ASSIGNED TASK >> Needed from the data below: every line from the one with "when refused -/" up to and including the one with "(r : FaultRec)", repeated exactly and with nothing else.

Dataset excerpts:
──────

/-- What a group that has issued still does when its thread's work is complete. -/
inductive After where
  | none
  /-- the thread retires (R101, R150) -/
  | retire
  /-- `migr` (R147): the cluster, the register that receives the core's number -/
  | migr (k d : Nat)
deriving DecidableEq, Repr

/-- Why a thread issues nothing. -/
inductive Block where
  | none
  /-- its group's condition does not hold yet; the group is tried again -/
  | retry
  /-- a fault awaits its reply (R348), by request number -/
  | mailbox (rid : Nat)
  /-- a spawn awaits its reply (R30): register for d, child PC -/
  | spawnReply (d : Nat) (childPc : Word)
  /-- an answer from elsewhere (R323, R338), written to the register -/
  | answer (d : Nat)
  /-- the context is on its way to another core (R356) -/
  | leaving
deriving DecidableEq, Repr

/-- Membership of a gang (R25): the leader's context by uid, size, own index. -/
structure GangRec where
  lead : Nat
  n : Nat
  j : Nat
deriving DecidableEq, Repr

/-- A Drupe being executed (R296, R297): its code words, the inbox entry's uid and first inbox slot. -/
structure Drupe where
  code : List (BitVec 32)
  uid : Nat
  slot : Nat
deriving DecidableEq, Repr

/-- A thread slot and its context (R19, R125). -/
structure Thread where
  /-- a thread holds the slot -/
  live : Bool := false
  /-- model: names the context wherever it goes -/
  uid : Nat := 0
  g : Vector Word 16 := Vector.replicate 16 0
  pc : Word := 0
  kfmtA : Word := 4
  kfmtB : Word := 4
  kfmtC : Word := 6
  ksclA : Word := 0
  ksclB : Word := 0
  kround : Word := 0
  kflags : Word := 0
  kvwin : Word := 0
  krole : Word := 0
  kmig : Word := 0
  kstep : Word := 0
  kstage : Word := 0
  kseq : Word := 0
  ktol : Word := 0
  kenv : Word := 0
  ktrap : Word := 0
  p : Vector Pred 8 := Vector.replicate 8 0
  /-- pending-event mask (R142) -/
  pend : BitVec 6 := 0
  /-- age counter (R23) and the promotion of R23 -/
  age : Nat := 0
  promoted : Bool := false
  /-- cycle in which the thread became ready (R23, R143) -/
  readyAt : Nat := 0
  /-- safe-point count (R49) -/
  safeCount : Nat := 0
  /-- send counter (R288) -/
  sendCtr : Nat := 0
  /-- gradient credits per optimiser core (R313), 64 where not listed -/
  credits : FMap Nat := []
  outs : List Out := []
  nextOut : Nat := 0
  /-- the access held behind a fault (R247) -/
  held : Option Access := none
  /-- address of the group that issued it -/
  heldPc : Nat := 0
  blk : Block := .none
  /-- the timer of a `wait` (R142): the cycle at which it elapses -/
  timer : Option Nat := none
  /-- the timer of a `recvt` (R295) -/
  rtimer : Option Nat := none
  /-- `recvt`'s time has run out -/
  timedOut : Bool := false
  gang : Option GangRec := none
  drupe : Option Drupe := none
  /-- ring slots acquired and not published, consumed and not freed (R310): handle, position, oldest first -/
  acquired : List (Nat × Nat) := []
  consumed : List (Nat × Nat) := []
  /-- the launch: FIFO and sequence number (R41) -/
  launch : Option (Nat × Nat) := none
  /-- container handle -/
  cont : Nat := 0
  /-- the replica the thread serves (R58): name and slot -/
  replica : Option (Nat × Nat) := none
  /-- a retry reply has been received for the held access (R337, refaults) -/
  retried : Bool := false
  /-- the same for the fetch of its group -/
  refetch : Bool := false
  /-- the drain whose row the held `rowout` copy carries (R204): dispatch sequence -/
  rowCopy : Option Nat := none
  /-- accesses issued and not performed yet, in program order (R271) -/
  deferred : List Deferred := []
  /-- its next store is the first after a `fence rel` or `fence full`, a release (R273) -/
  fenced : Bool := false
  /-- dispatch number of the A-slot partner of the latest control transfer (R101) -/
  part : Option Nat := none
  /-- what the latest group still does (R101, R147) -/
  after : After := .none
  /-- a `migr` whose context could not be saved: the cluster (R357) -/
  migReq : Option Nat := none
deriving DecidableEq, Repr

/-- A thread and vector file as they stood when a pair's sources were read (R99). -/
structure Latch where
  thr : Thread
  v : Vector VReg 32
  /-- `g13` of the members of the thread's gang: core, slot, value (R28) -/
  heads : List (Nat × Nat × Word) := []
  /-- the counter a `ctrget` of the group names, as earlier cycles left it (R338) -/
  count : Option Word := none
deriving DecidableEq, Repr

/-! ## Messages -/

/-- Fields of a directory slot (R54). -/
structure DirSlot where
  core : Nat := 0
  /-- 0 FREE, 1 PENDING, 2 ACTIVE, 3 DRAINING, 4 RETIRED -/
  state : Nat := 0
  fin : Bool := false
  depth : Nat := 0
  wver : Nat := 0
deriving DecidableEq, Repr

/-- A directory entry's fields (R54). -/
structure DirEntry where
  v : Bool := false
  name : Nat := 0
  shr : Nat := 0
  owner : Nat := 0
  ostack : Nat := 0
  gfmt : Nat := 0
  maxrep : Nat := 0
  frz : Bool := false
  served : Nat := 0
  win : Nat := 0
  thret : Nat := 0
  threp : Nat := 0
  meter : Nat := 0
  fver : Nat := 0
  rvoff : Nat := 0
  wlines : Nat := 0
  wbase : Nat := 0
  hpc : Nat := 0
  slots : List DirSlot := List.replicate 8 {}
deriving DecidableEq, Repr

/-- What a hardware message carries beyond its header (kinds 4 to 9 and the directory's messages, R391). -/
inductive SysMsg where
  | none
  /-- R290: child PC, octet, krole, kround, kstep, kstage, launch, container, a remote or bad target refused -/
  | spawn (pc : Word) (octet : List Word) (krole kround kstep kstage : Word) (launch : Option (Nat × Nat)) (cont : Nat)
  | spawnReply (accepted : Bool)
  /-- R296: launch and container of a Drupe's sender -/
  | drupe (launch : Option (Nat × Nat)) (cont : Nat)
  /-- R356: the context, the origin, and the register that receives the core's number -/
  | context (t : Thread) (ocore oslot : Nat) (d : Nat)
  | contextAck (newCore newSlot oslot : Nat)
  | meter (name : Nat)
  | claim (name j : Nat)
  /-- R58: with the name of the replica thread's context, 0 when refused -/
  | claimReply (name j core uid : Nat) (accepted : Bool)
  /-- R59, R377: with the context whose `dirset` waits for it -/
  | activation (name j wver : Nat) (fin : Bool) (ostack gfmt : Nat) (asker : Option Nat)
  /-- R392: a later change of the slot, to its core -/
  | slotChange (name j state wver : Nat) (fin : Bool)
  /-- R53: a change, to a sharer cluster: the entry's new contents -/
  | change (cluster name : Nat) (e : DirEntry)
  | changeAck (cluster name : Nat)
  | evict (cluster name : Nat)
  | served (name j core : Nat)
  | servedAnswer (name j : Nat) (yes : Bool)
  | finalPush (name j step : Nat)
  | depth (name j n : Nat)
  /-- R313: name, step, line, last flag, pushing slot, format; `ending` an end element -/
  | gradient (name step line : Nat) (last : Bool) (j gfmt : Nat) (ending : Bool)
  | faultRecord (r : FaultRec)
  /-- R353: rid, unit, code, new generation, service core -/
  | faultReply (rid unit code gen svc : Nat)
deriving DecidableEq, Repr

/-- A message (R283): the header's fields, the flits, and what hardware messages carry. -/
structure Msg where
  uid : Nat := 0
  kind : Nat := 0
  vn : Nat := 0
  tag : Nat := 0
  step : Nat := 0
  reason : Nat := 0
  rix : Nat := 0
  sdev : Nat := 0
  src : Nat := 0
  sslot : Nat := 0
  ddev : Nat := 0
  dslot : Nat := 0
  dst : Nat := 0
  mid : Nat := 0
  nf : Nat := 0
  flits : List (BitVec 512) := []
  sys : SysMsg := .none
  /-- cycle at which it entered the network, and whether it is in an escape buffer (R293) -/
  since : Nat := 0
  escaped : Bool := false
  /-- it waits at its target's router, having found room neither in the inbox nor in the overflow store (R285) -/
  atRouter : Bool := false
  /-- it comes back from the overflow store (R285) -/
  back : Bool := false
  /-- cycle of its arrival (R295) -/
  arr : Nat := 0
  /-- a token that an expert forwarding entry has sent on: it is handled as slot 0's (R61) -/
  fwd : Bool := false
  /-- uid of the sending context -/
  suid : Nat := 0
deriving DecidableEq, Repr

/-- A message held in an inbox: whether it is parked for an activation or a served answer (R62), and its first slot. -/
structure InboxEntry where
  msg : Msg
  parked : Bool := false
  /-- the token has taken a unit of capacity and waits for the served answer (R65) -/
  waitServed : Bool := false
  slot : Nat := 0
deriving DecidableEq, Repr

/-- A message in an outbox, with the address of a payload still to be read. -/
structure OutboxEntry where
  msg : Msg
  /-- the payload has been read -/
  ready : Bool := true
  /-- waits for the cache's routing decision, or for the last push's predecessors -/
  routing : Bool := false
deriving DecidableEq, Repr

/-! ## Core units -/

/-- An accumulator (R186, R188): elements (row × 32 + column) as ACC48 numbers, 0 where not listed. -/
structure Accum where
  elems : FMap Nat := []
  pin : Bool := false
  mode : Nat := 0
  fa : Nat := 0
  fb : Nat := 0
  flg : BitVec 6 := 0
  seg : Nat := 0
  kcnt : Nat := 0
  /-- k-steps of the chain modulo 128, which `kcnt` does not tell once it is saturated (R87, R89) -/
  pos : Nat := 0
  sclA : Word := 0
  sclB : Word := 0
  owner : Option (Nat × Nat) := none
deriving DecidableEq, Repr

/-- The registers an instruction reads at issue for a queued unit (R192, R355). -/
structure Sampled where
  kfmtA : Word := 4
  kfmtB : Word := 4
  kfmtC : Word := 6
  ksclA : Word := 0
  ksclB : Word := 0
  kround : Word := 0
  kseq : Word := 0
  kstep : Word := 0
  kstage : Word := 0
  ktol : Word := 0
  kenv : Word := 0
  /-- scalar operands in the order of the fields -/
  ops : List Word := []
deriving DecidableEq, Repr

/-- A matrix command queued or running (R191) or complete but for the release of its rows (R199, R204). -/
structure MCmd where
  ins : Instr
  s : Sampled
  core : Nat
  slot : Nat
  uid : Nat
  pc : Nat
  seq : Nat
  launch : Option (Nat × Nat)
  cont : Nat
  /-- pushed by `mremote`: pushing core, push sequence and header word (R307) -/
  remote : Option (Nat × Nat × Word) := none
  /-- the device that pushed it, when not this one (R307) -/
  far : Option Nat := none
  /-- the access at which it stands has received a retry reply (R337) -/
  retried : Bool := false
  /-- next k of the group being fetched, next row of a drain, flags raised so far, drain stage of a segment -/
  k : Nat := 0
  row : Nat := 0
  flags : BitVec 6 := 0
  /-- copied rows of segments still to be delivered: segment, row, values -/
  stage : List (Nat × Nat × List Nat) := []
  /-- the arithmetic is over; rows may still be delivered or held -/
  done : Bool := false
  /-- the checks of its start have passed -/
  started : Bool := false
  /-- a fault of the command awaits its reply -/
  faulted : Bool := false
  /-- a segment end is due (R195) -/
  due : Bool := false
  /-- rows of A fetched for the group in progress -/
  fetched : List (List Nat) := []
  /-- the shape record and the epilogue record, once read -/
  shapeRec : List Byte := []
  epiRec : List Byte := []
  /-- the row staged in a row slot whose epilogue thread has not started yet (R200): slot, row, segment -/
  waiting : Option (Nat × Nat × Nat) := none
deriving DecidableEq, Repr

/-- A row slot in use (R199, R201): accumulator, row, slot address, bytes, drain's command. -/
structure RowSlot where
  acc : Nat
  row : Nat
  addr : Nat
  bytes : Nat
  cmd : Nat
deriving DecidableEq, Repr

/-- One piece of an envelope (R207): slope, intercept, left breakpoint as FP32 numbers, tag. -/
structure Piece where
  s : Nat
  c : Nat
  b : Nat
  t : Nat
deriving DecidableEq, Repr

/-- An envelope (R207), with the launch of the last writer. -/
structure Env where
  lo : Nat := 0xFF800000
  hi : Nat := 0x7F800000
  pieces : List Piece := []
  owner : Option (Nat × Nat) := none
deriving DecidableEq, Repr

/-- A Rind instruction queued (R210). -/
structure RCmd where
  ins : Instr
  s : Sampled
  slot : Nat
  uid : Nat
  pc : Nat
  seq : Nat
  launch : Option (Nat × Nat)
  lathe : Bool := false
  /-- envelopes it reads as they stood at issue, inside a window of its thread -/
  old : FMap Env := []
  /-- the image `eld` has read -/
  image : List Byte := []
deriving DecidableEq, Repr

/-- A renamed envelope result waiting for its window (R210): destination, issuing context, look left, result. -/
structure EnvPend where
  d : Nat
  uid : Nat
  seq : Nat
  look : Nat
  /-- none until the instruction has run -/
  res : Option Env
  lathe : Bool := false
deriving DecidableEq, Repr

/-- The Lathe (R152 to R155): owner slot and context, captured A-slot words with their instructions, geometry, window
sampled, what is left to capture, position of the next repetition. -/
structure Lathe where
  slot : Nat
  uid : Nat
  pc : Nat
  left : Nat
  bad : Bool := false
  words : List Instr := []
  stride : Nat := 0
  count : Nat := 0
  wbase : Nat := 0
  wcnt : Nat := 0
  r : Nat := 0
  i : Nat := 0
deriving DecidableEq, Repr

──────

THE ANSWER >>
  /-- R58: with the name of the replica thread's context, 0 when refused -/
  | claimReply (name j core uid : Nat) (accepted : Bool)
  /-- R59, R377: with the context whose `dirset` waits for it -/
  | activation (name j wver : Nat) (fin : Bool) (ostack gfmt : Nat) (asker : Option Nat)
  /-- R392: a later change of the slot, to its core -/
  | slotChange (name j state wver : Nat) (fin : Bool)
  /-- R53: a change, to a sharer cluster: the entry's new contents -/
  | change (cluster name : Nat) (e : DirEntry)
  | changeAck (cluster name : Nat)
  | evict (cluster name : Nat)
  | served (name j core : Nat)
  | servedAnswer (name j : Nat) (yes : Bool)
  | finalPush (name j step : Nat)
  | depth (name j n : Nat)
  /-- R313: name, step, line, last flag, pushing slot, format; `ending` an end element -/
  | gradient (name step line : Nat) (last : Bool) (j gfmt : Nat) (ending : Bool)
  | faultRecord (r : FaultRec)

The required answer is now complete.